--- Entries provided ---
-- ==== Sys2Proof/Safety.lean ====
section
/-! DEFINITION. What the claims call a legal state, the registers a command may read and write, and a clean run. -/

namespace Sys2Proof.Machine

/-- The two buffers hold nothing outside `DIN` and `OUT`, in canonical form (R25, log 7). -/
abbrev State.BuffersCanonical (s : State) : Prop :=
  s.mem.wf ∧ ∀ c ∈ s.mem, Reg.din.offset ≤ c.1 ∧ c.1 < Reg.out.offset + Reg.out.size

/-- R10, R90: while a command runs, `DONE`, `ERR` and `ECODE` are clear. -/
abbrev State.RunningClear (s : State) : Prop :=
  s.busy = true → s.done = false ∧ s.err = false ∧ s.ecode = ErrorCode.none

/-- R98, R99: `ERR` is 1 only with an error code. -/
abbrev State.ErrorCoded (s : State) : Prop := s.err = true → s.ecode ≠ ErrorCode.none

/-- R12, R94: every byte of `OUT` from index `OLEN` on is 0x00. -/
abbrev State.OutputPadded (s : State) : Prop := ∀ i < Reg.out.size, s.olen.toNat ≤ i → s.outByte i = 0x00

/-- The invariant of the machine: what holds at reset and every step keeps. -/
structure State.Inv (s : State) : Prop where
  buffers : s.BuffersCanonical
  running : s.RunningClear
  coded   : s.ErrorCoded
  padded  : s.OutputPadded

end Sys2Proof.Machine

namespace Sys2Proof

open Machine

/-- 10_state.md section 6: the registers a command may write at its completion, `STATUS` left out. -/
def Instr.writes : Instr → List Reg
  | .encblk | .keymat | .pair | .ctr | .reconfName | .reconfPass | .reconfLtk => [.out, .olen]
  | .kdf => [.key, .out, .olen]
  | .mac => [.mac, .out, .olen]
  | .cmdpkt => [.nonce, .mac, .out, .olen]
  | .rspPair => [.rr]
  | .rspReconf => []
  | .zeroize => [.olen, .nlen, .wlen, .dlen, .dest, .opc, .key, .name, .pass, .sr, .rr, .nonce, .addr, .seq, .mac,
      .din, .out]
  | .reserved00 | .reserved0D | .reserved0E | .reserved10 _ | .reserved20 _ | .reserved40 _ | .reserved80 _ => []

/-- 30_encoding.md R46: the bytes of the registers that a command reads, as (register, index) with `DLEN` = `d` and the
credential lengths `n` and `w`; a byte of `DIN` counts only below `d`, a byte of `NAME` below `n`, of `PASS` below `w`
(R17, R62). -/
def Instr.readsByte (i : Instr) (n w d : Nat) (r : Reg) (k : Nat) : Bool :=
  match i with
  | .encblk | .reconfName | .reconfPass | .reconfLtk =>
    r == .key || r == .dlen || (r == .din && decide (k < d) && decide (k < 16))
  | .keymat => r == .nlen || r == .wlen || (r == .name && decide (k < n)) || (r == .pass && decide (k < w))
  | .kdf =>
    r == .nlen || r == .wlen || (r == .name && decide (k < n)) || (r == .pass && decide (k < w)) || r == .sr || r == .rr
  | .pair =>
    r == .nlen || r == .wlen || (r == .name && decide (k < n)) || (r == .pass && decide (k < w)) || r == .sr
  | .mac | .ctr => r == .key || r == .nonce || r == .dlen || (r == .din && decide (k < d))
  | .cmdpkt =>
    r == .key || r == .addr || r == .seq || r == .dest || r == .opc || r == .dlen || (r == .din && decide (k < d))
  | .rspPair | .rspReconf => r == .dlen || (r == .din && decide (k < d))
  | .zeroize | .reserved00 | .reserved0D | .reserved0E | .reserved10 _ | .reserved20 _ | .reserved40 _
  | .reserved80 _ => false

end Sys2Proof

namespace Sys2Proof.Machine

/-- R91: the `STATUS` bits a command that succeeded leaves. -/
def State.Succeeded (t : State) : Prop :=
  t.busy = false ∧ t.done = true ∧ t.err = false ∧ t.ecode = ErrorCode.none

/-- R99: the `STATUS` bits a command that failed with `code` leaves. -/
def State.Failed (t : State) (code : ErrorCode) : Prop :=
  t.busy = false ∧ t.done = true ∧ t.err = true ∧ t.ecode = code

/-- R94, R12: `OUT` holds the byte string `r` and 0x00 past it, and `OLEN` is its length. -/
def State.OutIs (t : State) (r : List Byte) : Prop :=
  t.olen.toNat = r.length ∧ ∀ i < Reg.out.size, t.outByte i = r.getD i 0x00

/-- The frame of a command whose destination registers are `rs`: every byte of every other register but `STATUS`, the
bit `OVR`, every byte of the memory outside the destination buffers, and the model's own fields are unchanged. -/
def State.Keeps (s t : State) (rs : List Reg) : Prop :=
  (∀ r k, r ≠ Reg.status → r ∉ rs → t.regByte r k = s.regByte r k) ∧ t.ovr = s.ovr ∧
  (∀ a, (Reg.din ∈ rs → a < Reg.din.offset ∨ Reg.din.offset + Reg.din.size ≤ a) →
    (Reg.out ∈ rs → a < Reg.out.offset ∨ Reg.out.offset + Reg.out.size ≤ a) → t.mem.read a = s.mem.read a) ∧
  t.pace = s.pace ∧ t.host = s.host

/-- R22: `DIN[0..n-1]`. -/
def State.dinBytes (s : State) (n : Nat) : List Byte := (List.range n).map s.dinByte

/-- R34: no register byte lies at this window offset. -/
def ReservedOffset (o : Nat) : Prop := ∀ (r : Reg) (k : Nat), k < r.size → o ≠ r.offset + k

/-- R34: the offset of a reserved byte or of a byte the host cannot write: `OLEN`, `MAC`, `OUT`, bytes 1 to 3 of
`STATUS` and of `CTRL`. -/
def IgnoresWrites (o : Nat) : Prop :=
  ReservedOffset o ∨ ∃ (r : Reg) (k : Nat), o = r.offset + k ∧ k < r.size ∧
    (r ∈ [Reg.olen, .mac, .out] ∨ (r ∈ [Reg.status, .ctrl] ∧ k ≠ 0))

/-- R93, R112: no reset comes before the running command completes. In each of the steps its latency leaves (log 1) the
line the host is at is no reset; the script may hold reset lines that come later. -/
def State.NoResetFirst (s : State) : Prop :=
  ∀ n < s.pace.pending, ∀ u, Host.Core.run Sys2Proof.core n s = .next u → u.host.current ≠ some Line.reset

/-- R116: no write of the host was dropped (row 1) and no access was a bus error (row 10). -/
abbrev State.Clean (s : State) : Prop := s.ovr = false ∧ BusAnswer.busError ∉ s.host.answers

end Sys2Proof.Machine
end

--- Task description ---
From the entries above, write out only the lines starting at the line that holds "s.mem.wf ∧ ∀" and ending at the line that holds "error code. -/", keeping both and matching them exactly.

--- Written response ---
  s.mem.wf ∧ ∀ c ∈ s.mem, Reg.din.offset ≤ c.1 ∧ c.1 < Reg.out.offset + Reg.out.size

/-- R10, R90: while a command runs, `DONE`, `ERR` and `ECODE` are clear. -/
abbrev State.RunningClear (s : State) : Prop :=
  s.busy = true → s.done = false ∧ s.err = false ∧ s.ecode = ErrorCode.none

/-- R98, R99: `ERR` is 1 only with an error code. -/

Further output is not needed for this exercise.